BEGIN Source material

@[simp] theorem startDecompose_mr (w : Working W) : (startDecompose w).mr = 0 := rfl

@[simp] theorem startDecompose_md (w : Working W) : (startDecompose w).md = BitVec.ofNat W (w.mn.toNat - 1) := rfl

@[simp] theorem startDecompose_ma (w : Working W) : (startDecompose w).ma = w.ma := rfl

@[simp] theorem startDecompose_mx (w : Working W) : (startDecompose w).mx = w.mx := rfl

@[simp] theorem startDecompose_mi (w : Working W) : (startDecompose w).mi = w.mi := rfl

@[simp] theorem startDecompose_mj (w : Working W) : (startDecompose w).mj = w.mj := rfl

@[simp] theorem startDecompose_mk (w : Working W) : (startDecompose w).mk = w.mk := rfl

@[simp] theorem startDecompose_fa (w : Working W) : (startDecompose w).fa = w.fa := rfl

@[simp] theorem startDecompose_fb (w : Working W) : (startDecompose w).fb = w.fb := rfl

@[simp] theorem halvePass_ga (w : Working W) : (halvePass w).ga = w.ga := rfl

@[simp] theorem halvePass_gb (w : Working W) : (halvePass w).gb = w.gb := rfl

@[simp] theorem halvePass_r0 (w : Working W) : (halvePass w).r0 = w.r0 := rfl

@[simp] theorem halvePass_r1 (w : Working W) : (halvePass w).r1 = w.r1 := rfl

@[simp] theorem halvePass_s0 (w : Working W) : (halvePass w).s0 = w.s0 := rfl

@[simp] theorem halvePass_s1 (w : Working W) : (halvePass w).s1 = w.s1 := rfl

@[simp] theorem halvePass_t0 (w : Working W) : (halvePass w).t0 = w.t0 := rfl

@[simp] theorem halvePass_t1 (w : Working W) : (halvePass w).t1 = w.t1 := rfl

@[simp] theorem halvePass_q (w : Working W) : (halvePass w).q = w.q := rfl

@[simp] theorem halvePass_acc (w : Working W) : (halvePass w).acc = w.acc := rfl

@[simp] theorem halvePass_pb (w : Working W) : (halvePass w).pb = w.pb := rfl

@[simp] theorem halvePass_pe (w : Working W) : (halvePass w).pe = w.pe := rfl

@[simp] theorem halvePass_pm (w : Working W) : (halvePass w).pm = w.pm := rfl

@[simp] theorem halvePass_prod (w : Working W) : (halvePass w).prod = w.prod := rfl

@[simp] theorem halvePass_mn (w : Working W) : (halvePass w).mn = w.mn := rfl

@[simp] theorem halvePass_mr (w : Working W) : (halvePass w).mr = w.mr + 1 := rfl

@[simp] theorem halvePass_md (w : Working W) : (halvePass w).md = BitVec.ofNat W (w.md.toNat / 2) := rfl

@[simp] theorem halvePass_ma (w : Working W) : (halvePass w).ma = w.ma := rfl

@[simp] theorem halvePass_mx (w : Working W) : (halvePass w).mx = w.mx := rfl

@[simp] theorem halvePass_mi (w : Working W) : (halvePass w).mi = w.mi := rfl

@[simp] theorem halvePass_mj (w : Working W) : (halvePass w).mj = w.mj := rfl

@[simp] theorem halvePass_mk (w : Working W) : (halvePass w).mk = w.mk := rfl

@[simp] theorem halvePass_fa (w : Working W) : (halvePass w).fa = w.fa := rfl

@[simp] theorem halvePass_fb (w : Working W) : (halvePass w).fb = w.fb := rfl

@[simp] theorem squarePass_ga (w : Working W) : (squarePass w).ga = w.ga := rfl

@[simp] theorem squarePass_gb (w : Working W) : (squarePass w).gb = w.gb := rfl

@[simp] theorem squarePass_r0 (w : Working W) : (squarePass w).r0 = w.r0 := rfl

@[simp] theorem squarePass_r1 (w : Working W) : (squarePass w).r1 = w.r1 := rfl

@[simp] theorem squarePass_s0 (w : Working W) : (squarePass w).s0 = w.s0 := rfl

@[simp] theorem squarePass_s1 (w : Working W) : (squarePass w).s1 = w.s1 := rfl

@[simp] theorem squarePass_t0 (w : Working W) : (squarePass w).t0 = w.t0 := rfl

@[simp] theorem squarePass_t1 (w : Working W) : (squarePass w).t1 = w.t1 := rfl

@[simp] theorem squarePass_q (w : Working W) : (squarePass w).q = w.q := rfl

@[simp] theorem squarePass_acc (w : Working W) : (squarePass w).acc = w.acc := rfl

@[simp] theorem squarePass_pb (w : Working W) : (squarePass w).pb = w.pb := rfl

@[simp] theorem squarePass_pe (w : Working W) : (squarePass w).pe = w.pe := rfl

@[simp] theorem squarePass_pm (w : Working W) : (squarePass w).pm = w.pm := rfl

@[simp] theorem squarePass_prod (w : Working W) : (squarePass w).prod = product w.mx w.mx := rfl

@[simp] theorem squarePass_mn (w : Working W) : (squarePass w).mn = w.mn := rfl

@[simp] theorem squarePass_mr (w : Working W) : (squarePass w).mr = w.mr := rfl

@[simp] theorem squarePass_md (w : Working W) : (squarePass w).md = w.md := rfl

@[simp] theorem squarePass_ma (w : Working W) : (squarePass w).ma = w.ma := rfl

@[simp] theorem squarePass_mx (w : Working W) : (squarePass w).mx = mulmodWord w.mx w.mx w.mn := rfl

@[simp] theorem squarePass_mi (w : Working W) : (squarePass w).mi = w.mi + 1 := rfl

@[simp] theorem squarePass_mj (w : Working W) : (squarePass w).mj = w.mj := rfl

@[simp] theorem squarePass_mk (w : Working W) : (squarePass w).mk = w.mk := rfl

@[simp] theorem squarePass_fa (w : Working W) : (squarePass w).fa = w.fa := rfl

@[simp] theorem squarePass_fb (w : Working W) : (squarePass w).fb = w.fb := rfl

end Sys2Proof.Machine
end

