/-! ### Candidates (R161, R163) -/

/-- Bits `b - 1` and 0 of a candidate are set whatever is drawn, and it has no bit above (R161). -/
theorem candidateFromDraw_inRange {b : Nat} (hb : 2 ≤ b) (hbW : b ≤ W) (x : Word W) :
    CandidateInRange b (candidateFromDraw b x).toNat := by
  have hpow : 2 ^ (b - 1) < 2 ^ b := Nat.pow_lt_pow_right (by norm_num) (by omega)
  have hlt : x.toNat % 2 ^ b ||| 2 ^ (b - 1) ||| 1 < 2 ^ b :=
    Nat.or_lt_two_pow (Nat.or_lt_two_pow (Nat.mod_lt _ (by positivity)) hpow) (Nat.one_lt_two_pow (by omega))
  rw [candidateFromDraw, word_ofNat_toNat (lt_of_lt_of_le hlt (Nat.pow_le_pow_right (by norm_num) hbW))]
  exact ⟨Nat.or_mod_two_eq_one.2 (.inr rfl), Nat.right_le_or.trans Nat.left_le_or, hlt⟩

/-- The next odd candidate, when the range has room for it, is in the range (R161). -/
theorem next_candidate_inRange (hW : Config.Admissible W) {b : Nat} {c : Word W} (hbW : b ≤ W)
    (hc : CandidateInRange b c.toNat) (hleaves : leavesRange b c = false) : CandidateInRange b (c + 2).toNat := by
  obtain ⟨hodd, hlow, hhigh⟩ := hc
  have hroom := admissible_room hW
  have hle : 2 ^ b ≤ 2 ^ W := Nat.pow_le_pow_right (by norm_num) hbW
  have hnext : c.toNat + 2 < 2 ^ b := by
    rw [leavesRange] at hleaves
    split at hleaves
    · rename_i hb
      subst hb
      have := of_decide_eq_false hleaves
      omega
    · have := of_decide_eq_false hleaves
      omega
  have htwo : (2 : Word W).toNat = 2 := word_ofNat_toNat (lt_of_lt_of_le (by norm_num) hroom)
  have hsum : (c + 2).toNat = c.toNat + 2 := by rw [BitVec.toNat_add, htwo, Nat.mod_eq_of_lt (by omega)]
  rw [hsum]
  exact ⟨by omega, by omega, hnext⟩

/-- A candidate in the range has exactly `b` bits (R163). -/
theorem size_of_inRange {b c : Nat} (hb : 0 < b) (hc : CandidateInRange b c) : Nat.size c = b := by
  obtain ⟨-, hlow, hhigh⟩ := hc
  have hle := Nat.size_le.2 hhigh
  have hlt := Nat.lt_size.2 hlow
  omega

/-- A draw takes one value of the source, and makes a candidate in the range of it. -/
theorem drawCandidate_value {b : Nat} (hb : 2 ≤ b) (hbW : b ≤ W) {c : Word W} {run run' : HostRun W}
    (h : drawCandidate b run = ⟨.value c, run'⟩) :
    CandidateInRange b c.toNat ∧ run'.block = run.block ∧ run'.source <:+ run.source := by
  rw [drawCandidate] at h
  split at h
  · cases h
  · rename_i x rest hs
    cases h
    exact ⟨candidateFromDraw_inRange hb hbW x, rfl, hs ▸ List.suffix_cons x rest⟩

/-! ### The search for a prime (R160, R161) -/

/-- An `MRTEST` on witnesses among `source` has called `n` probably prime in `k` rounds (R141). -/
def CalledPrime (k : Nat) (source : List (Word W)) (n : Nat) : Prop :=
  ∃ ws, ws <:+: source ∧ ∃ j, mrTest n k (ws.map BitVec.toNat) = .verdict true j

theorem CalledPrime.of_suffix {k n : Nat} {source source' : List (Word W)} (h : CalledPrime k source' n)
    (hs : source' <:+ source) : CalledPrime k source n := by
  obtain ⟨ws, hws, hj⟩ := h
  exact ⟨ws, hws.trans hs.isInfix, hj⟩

END Source material

• _Exercise prompt_
Some lines above hold the word "List". Copy all of them.

• _Output for this exercise_
    exact ⟨candidateFromDraw_inRange hb hbW x, rfl, hs ▸ List.suffix_cons x rest⟩
def CalledPrime (k : Nat) (source : List (Word W)) (n : Nat) : Prop :=
theorem CalledPrime.of_suffix {k n : Nat} {source source' : List (Word W)} (h : CalledPrime k source' n)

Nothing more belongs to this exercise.